Why an ambulance changes pitch as it passes
2026-05-20
Stand on a pavement. An ambulance approaches with its siren on, passes, and recedes. The pitch of the siren rises as it comes in and drops the instant it has gone past. The driver, sitting on top of the siren, hears the same steady note the whole time.
Nothing about the siren changed. The air carrying the sound didn't change. Only one thing did: the siren was moving. That motion is enough to bunch the sound waves up in front of it, stretch them out behind, and rewrite the note your ear hears.
The red dot is the source - the siren, the firing star, the rolling locomotive whistle. Every fraction of a second it emits a new wavefront: a perfect circle expanding outward at wave speed c. The green dot on the right is the observer - the ear. It pulses every time a front washes over it. The ratio at the bottom is how much faster (or slower) those pulses arrive than the siren is emitting them.
Drag the source. Push it left and right. Hit play and crank the slider past 1.0. The picture is the proof.
Why the front bunches
A wavefront, once emitted, doesn't move with the source. It is a pulse handed off to the air and it expands in place from wherever the source was at the moment of birth. So when the source moves forward by v · Δt between two emits, the second front is born v · Δt closer to the observer than the first was. Then both fronts expand at the same speed c, but the gap between them - the wavelength reaching your ear - is no longer the original λ = c · Δt. It is λ' = (c - v) · Δt. Shorter. Higher pitch.
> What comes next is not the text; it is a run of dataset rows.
/-! ### Every instruction -/

theorem exec_readsNoHostSide (i : Instr) (s : State) : ReadsNoHostSide (exec i) s := by
  cases i with
  | idle => exact next_readsNoHostSide (f := id) rfl fun _ => rfl
  | arst => exact next_readsNoHostSide (f := State.resetInstance) rfl fun _ => rfl
  | feed b | symOther b => exact feedAndHand_readsNoHostSide b s
  | symDelim => exact feedAndHand_readsNoHostSide delim s
  | symEsc => exact feedAndHand_readsNoHostSide s.params.esc s
  | assembleAll w =>
    exact complete_readsNoHostSide (assembleAll_leaves w s).2.2.2.2 (fun h => by rw [assembleAll_withHostSide])
      (fun h => by rw [assembleAll_withHostSide])
  | escape x => exact complete_readsNoHostSide (f := id) rfl (fun _ => rfl) fun h => by rw [escape_withHostSide]
  | unescape t => exact completeWorking_readsNoHostSide fun h => by rw [unescape_withHostSide]
  | frame p => exact completeWorking_readsNoHostSide fun h => by rw [frame_withHostSide]
  | checksum p | check u => exact completeWorking_readsNoHostSide fun _ => rfl
  | feedScanStart | feedScanElse b | feedInfrStop | feedInfrStart | feedInfrEsc | feedInfrOther b | feedEscpAny b =>
    exact performIfSelected_readsNoHostSide _ _ s
  | pairDelim | pairEsc | lit v | pairIll => exact unescapeCode_readsNoHostSide _ s

/-- Settles O59, from `exec_readsNoHostSide`: what an operation hands over is what it adds to the results before it. -/
theorem hostSideDataIsReadByNoOperation : Obligations.HostSideDataIsReadByNoOperation := by
  intro i s t v l ks before completes
  obtain ⟨t', rs, completes', results, other⟩ := exec_readsNoHostSide i s
  obtain rfl : t' = t := Host.Outcome.next.inj (completes'.symm.trans completes)
  have handed : t'.results.drop s.results.length = rs := by rw [results, List.drop_left]
  rw [handed]
  exact other ⟨v, l, ks, before⟩

end Sys2Proof.Machine
end

section
/-! What FEED and every other instruction can do to the elements of the block, said once: each statement about all instructions
is a case split on `ExecEffect`, and each about FEED a case split on `FeedEffect`. -/

namespace Sys2Proof.Machine

/-- Two states with the same constants and the same block; their working registers and the host's lists may differ. -/
structure State.SameAssembler (t u : State) : Prop where
  params : t.params = u.params
  state : t.state = u.state
  buf : t.buf = u.buf
  trunc : t.trunc = u.trunc
  ovf : t.ovf = u.ovf

/-- All that FEED can leave behind: the state as it was (R101b), an emptied buffer (R101a, R102, log entry 5), or one append
(R104 to R106). -/
inductive FeedEffect (b : Byte) (s : State) : State → Prop where
  | discards (scan : s.state = .scan) (other : b ≠ delim) : FeedEffect b s s
  | clears (v : AsmState) (resting : v = .scan ∨ v = .infr) (noAppend : ¬Spec.appends b s) :
      FeedEffect b s (s.clearFrame.goto v)
  | appends (v : AsmState) (inFrame : v = .infr ∨ v = .escp ∧ b = s.params.esc) (appends : Spec.appends b s) :
      FeedEffect b s ((s.append b).goto v)

theorem feed_effect (b : Byte) (s : State) : FeedEffect b s (feed b s).1 := by
  cases hs : s.state with
  | scan =>
    rw [feed_of_scan b s hs]
    by_cases hb : b = delim
    · rw [if_pos hb]
      exact .clears _ (.inr rfl) (by simp [Spec.appends, hs])
    · rw [if_neg hb]
      exact .discards hs hb
  | infr =>
    by_cases hb : b = delim
    · rw [hb, feed_delim_of_infr s hs]
      exact .clears _ (.inl rfl) (by simp [Spec.appends, hs, delim])
    · rw [feed_of_infr b s hs hb]
      refine .appends _ ?_ (.inr ⟨hs, hb⟩)
      by_cases he : b = s.params.esc <;> simp [he]
  | escp =>
    rw [feed_of_escp b s hs]
    exact .appends _ (.inl rfl) (.inl hs)
  | done =>
    rw [feed_of_done b s hs]
    refine .clears _ ?_ (by simp [Spec.appends, hs])
    by_cases hb : b = delim <;> simp [hb]

/-- What every FEED keeps, ASSEMBLE_ALL keeps (R111). -/
theorem assembleAll_preserves {P : State → Prop} (feed_preserves : ∀ b s, P s → P (feed b s).1) (w : Bytes) (s : State)
    (holds : P s) : P (assembleAll w s).1 := by
  induction w generalizing s with
  | nil => exact holds
  | cons b w ih => exact ih _ (feed_preserves b s holds)

/-- All that an instruction can do to the constants and the block. -/
inductive ExecEffect (s t : State) : Instr → Prop where
  | leaves {i : Instr} (same : t.SameAssembler s) : ExecEffect s t i
  | feeds {i : Instr} (b : Byte) (notPure : Spec.pureOp i = false) (same : t.SameAssembler (feed b s).1) : ExecEffect s t i
  | resets (same : t.SameAssembler s.resetInstance) : ExecEffect s t .arst
  | assembles (w : Bytes) (same : t.SameAssembler (assembleAll w s).1) : ExecEffect s t (.assembleAll w)

theorem sameAssembler_of_next {u t : State} (h : (.next u : Host.Outcome State Fault Refusal) = .next t) :
    t.SameAssembler u := by
  cases h
  exact ⟨rfl, rfl, rfl, rfl, rfl⟩

theorem sameAssembler_of_complete {r : Result} {u t : State} (h : complete r u = .next t) : t.SameAssembler u := by
  cases h
  exact ⟨rfl, rfl, rfl, rfl, rfl⟩

theorem sameAssembler_of_completeWorking {r : Result} {u t : State} (h : completeWorking r u = .next t) :
    t.SameAssembler u := by
  cases h
  exact ⟨rfl, rfl, rfl, rfl, rfl⟩

/-- FEED performs the row that is selected (R100). -/
theorem feed_of_selected {row : Row} {b : Byte} {s : State} (selected : rowOf s b = some row) :
    feed b s = performRow row b s := by
  simp only [feed, selected]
observed wavelength = (c − v) · Δt · observed frequency = c / (c − v) · femit
Behind the source it is the same arithmetic with the sign flipped. Each new front is born v · Δt further from the observer than the previous one - so the gap is (c + v) · Δt, longer. Lower pitch. The siren you hear receding is the same siren whose arrival raised your pulse a moment ago.
What happens at v = c
Now imagine the source moves at exactly wave speed. Every front it has ever emitted is still expanding outward at c, and the source itself is moving forward at c. The fronts can't get ahead of the source any more - the source is keeping pace with the leading edge of every circle it has ever made. They pile, perfectly tangent, in a wall directly in front. The bunched wavelength goes to zero. The pitch goes to infinity. In air this is the sonic barrier.
And past it
Push the source past c and the picture flips. The source now outruns every front it emits. Look back from where it is now and you'll see all of those old fronts still expanding from where they were born - but the source is no longer inside any of them. They form a nested family of circles whose tangent lines trace out a clean wedge behind the source.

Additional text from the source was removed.